Doch es gibt nach wie vor Zweifel an der Einsatzfähigkeit der irakischen Armee. Obwohl die Soldaten in den letzten Monaten von diversen ausländischen Experten geschult wurden, allen voran den Amerikanern, wird jetzt zwar nicht mehr ihre Kampffähigkeit infrage gestellt, sondern vielmehr ihre Ausrüstung. Es gäbe zu wenig Munition, Raketen und Panzerhaubitzen, so ein Mitglied des Sicherheitsausschusses im irakischen Parlament, das nicht genannt werden will. Nachdem die Amerikaner während der Besatzungszeit 25 Milliarden Dollar in Ausrüstung, Training und Bewaffnung der neuen irakischen Armee gesteckt hatten und dies nichts gebracht hätte, seien sie jetzt zurückhaltender. Die Kosten für den jetzigen Einsatz würden dreigeteilt zwischen dem Irak, den USA und Saudi-Arabien.

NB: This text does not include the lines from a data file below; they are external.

-- ==== Sys2Proof/Laws/Memory.lean ====
section
/-! SUPPORT. Bytes of memory: what a read after a write gives, and the canonical form every write keeps. -/

namespace Sys2Proof.Machine

theorem cellsOf_ge (a : Nat) (bs : List Byte) : ∀ p ∈ cellsOf a bs, a ≤ p.1 ∧ p.1 < a + bs.length ∧ p.2 ≠ 0#8 := by
  induction bs generalizing a with
  | nil => simp [cellsOf]
  | cons b bs ih =>
    intro p hp
    unfold cellsOf at hp
    simp only [List.length_cons]
    split at hp
    · have := ih _ p hp; exact ⟨by omega, by omega, this.2.2⟩
    · rcases List.mem_cons.mp hp with h | h
      · subst h; exact ⟨Nat.le_refl _, by simp, by assumption⟩
      · have := ih _ p h; exact ⟨by omega, by omega, this.2.2⟩

theorem cellsOf_pairwise (a : Nat) (bs : List Byte) : (cellsOf a bs).Pairwise (fun p q => p.1 < q.1) := by
  induction bs generalizing a with
  | nil => exact List.Pairwise.nil
  | cons b bs ih =>
    unfold cellsOf
    split
    · exact ih _
    · exact List.pairwise_cons.mpr ⟨fun p hp => by have := cellsOf_ge (a + 1) bs p hp; omega, ih _⟩

/-- Bytes put into a memory keep its canonical form. -/
theorem wf_putBytes {m : List Host.Cell} (a : Nat) (bs : List Byte) (h : Memory.wf m) : Memory.wf (putBytes m a bs) := by
  obtain ⟨hp, hd⟩ := h
  refine ⟨?_, ?_⟩
  · unfold putBytes
    rw [List.pairwise_append, List.pairwise_append]
    refine ⟨⟨hp.filter _, cellsOf_pairwise a bs, ?_⟩, hp.filter _, ?_⟩
    · intro x hx y hy
      have h1 := (List.mem_filter.mp hx).2
      have h2 := cellsOf_ge a bs y hy
      simp only [decide_eq_true_eq] at h1
      omega
    · intro x hx y hy
      simp only [List.mem_append, List.mem_filter, decide_eq_true_eq] at hx hy
      rcases hx with hx | hx
      · omega
      · have := cellsOf_ge a bs x hx; omega
  · intro p hp'
    simp only [putBytes, List.mem_append] at hp'
    rcases hp' with (h1 | h1) | h1
    · exact hd p (List.mem_filter.mp h1).1
    · exact (cellsOf_ge a bs p h1).2.2
    · exact hd p (List.mem_filter.mp h1).1

theorem find_cellsOf (a : Nat) (bs : List Byte) (j : Nat) :
    sget 0#8 (cellsOf a bs) j = if a ≤ j then bs.getD (j - a) 0#8 else 0#8 := by
  induction bs generalizing a with
  | nil => simp [cellsOf, sget]
  | cons b bs ih =>
    by_cases hj : j = a
    · subst hj
      unfold cellsOf
      split
      · rename_i hb; rw [ih]; simp [hb]
      · simp [sget]
    · have hrest : sget 0#8 (cellsOf a (b :: bs)) j = sget 0#8 (cellsOf (a + 1) bs) j := by
        show sget 0#8 (if b = 0#8 then cellsOf (a + 1) bs else (a, b) :: cellsOf (a + 1) bs) j = _
        split
        · rfl
        · simp [sget, Ne.symm hj]
      rw [hrest, ih]
      by_cases h1 : a ≤ j
      · have h2 : a + 1 ≤ j := by omega
        have h3 : j - a = (j - (a + 1)) + 1 := by omega
        simp [h1, h2, h3]
      · have h2 : ¬ a + 1 ≤ j := by omega
        simp [h1, h2]

theorem sget_append_none {m l : List Host.Cell} {j : Nat} (h : ∀ p ∈ m, p.1 ≠ j) : sget 0#8 (m ++ l) j = sget 0#8 l j := by
  unfold sget
  rw [List.find?_append, List.find?_eq_none.mpr (fun p hp => by simpa using h p hp)]
  rfl

/-- A byte outside those put reads as before. -/
theorem byteAt_putBytes_outside (m : List Host.Cell) (a : Nat) (bs : List Byte) (j : Nat)
    (h : j < a ∨ a + bs.length ≤ j) : byteAt (putBytes m a bs) j = byteAt m j := by
  unfold byteAt putBytes
  rcases h with h | h
  · unfold sget
    rw [List.find?_append, List.find?_append, find_filter_key (fun n => decide (n < a)),
      find_filter_key (fun n => decide (a + bs.length ≤ n))]
    have h2 : (cellsOf a bs).find? (fun x => x.1 == j) = none := by
      rw [List.find?_eq_none]
      intro p hp
      have := cellsOf_ge a bs p hp
      simp; omega
    have h3 : ¬ a + bs.length ≤ j := by omega
    simp [h, h2, h3]
  · rw [sget_append_none]
    · unfold sget
      rw [find_filter_key (fun n => decide (a + bs.length ≤ n))]
      simp [h]
    · intro p hp
      simp only [List.mem_append, List.mem_filter, decide_eq_true_eq] at hp
      rcases hp with hp | hp
      · omega
      · have := cellsOf_ge a bs p hp; omega

/-- A byte put reads as it was put. -/
theorem byteAt_putBytes_inside (m : List Host.Cell) (a : Nat) (bs : List Byte) (i : Nat) (h : i < bs.length) :
    byteAt (putBytes m a bs) (a + i) = bs.getD i 0#8 := by
  unfold byteAt putBytes
  rw [List.append_assoc, sget_append_none]
  · have hc := find_cellsOf a bs (a + i)
    simp only [Nat.le_add_right, if_true, Nat.add_sub_cancel_left] at hc
    rw [← hc]
    unfold sget
    rw [List.find?_append, find_filter_key (fun n => decide (a + bs.length ≤ n))]
    have : ¬ a + bs.length ≤ a + i := by omega
    simp [this]
  · intro p hp
    simp only [List.mem_filter, decide_eq_true_eq] at hp
    omega

/-- Module memory keeps its canonical form under every write. -/
theorem wf_memPut (a : Nat) (bs : List Byte) (s : State) (h : Memory.wf s.mem.data) : Memory.wf (memPut a bs s).mem.data := by
  unfold memPut
  split
  · exact wf_putBytes _ _ h
  · generalize pieces a bs.length = l
    suffices ∀ t : State, Memory.wf t.mem.data → Memory.wf (l.foldl (fun t p =>
        modMem t (fun m => { m with data := putBytes m.data (phys s p.1) ((bs.drop (p.1 - a)).take p.2) })) t).mem.data from
      this s h
    induction l with
    | nil => exact fun t ht => ht
    | cons p l ih => exact fun t ht => ih _ (wf_putBytes _ _ ht)

end Sys2Proof.Machine
end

Allerdings bleibt ein wichtiger Partner im Kampf gegen den IS zumeist unerwähnt: der Iran. Schon seit längerem arbeiten Washington und Teheran im Irak zusammen. Auf der Militärbasis al-Assad in der Provinz Anbar, die zu großen Teilen vom IS kontrolliert wird, sind seit Wochen Soldaten aus den USA und dem Iran zusammen, um sich mit Irakern auf den Großeinsatz gegen die Terrormiliz vorzubereiten. Freiwillige Kämpfer diverser Schiitenmilizen werden dort ebenfalls ausgebildet. Ohne die Milizen sei der Krieg gegen den IS nicht zu gewinnen, heißt es in Militärkreisen. Dabei sei die Badr-Brigade, ein von Exil-Irakern im Iran noch zu Zeiten Saddam Husseins gegründete militärische Einsatztruppe, die am schlagkräftigsten. Ausgebildet im Iran, sind deren Kämpfer sowohl für den Guerilla- als auch für einen herkömmlichen Krieg gerüstet. Generalmajor Qassem Suleimani, ein Iraner, soll jetzt das Kommando über die Brigade für ihren Einsatz in Tikrit übernommen haben.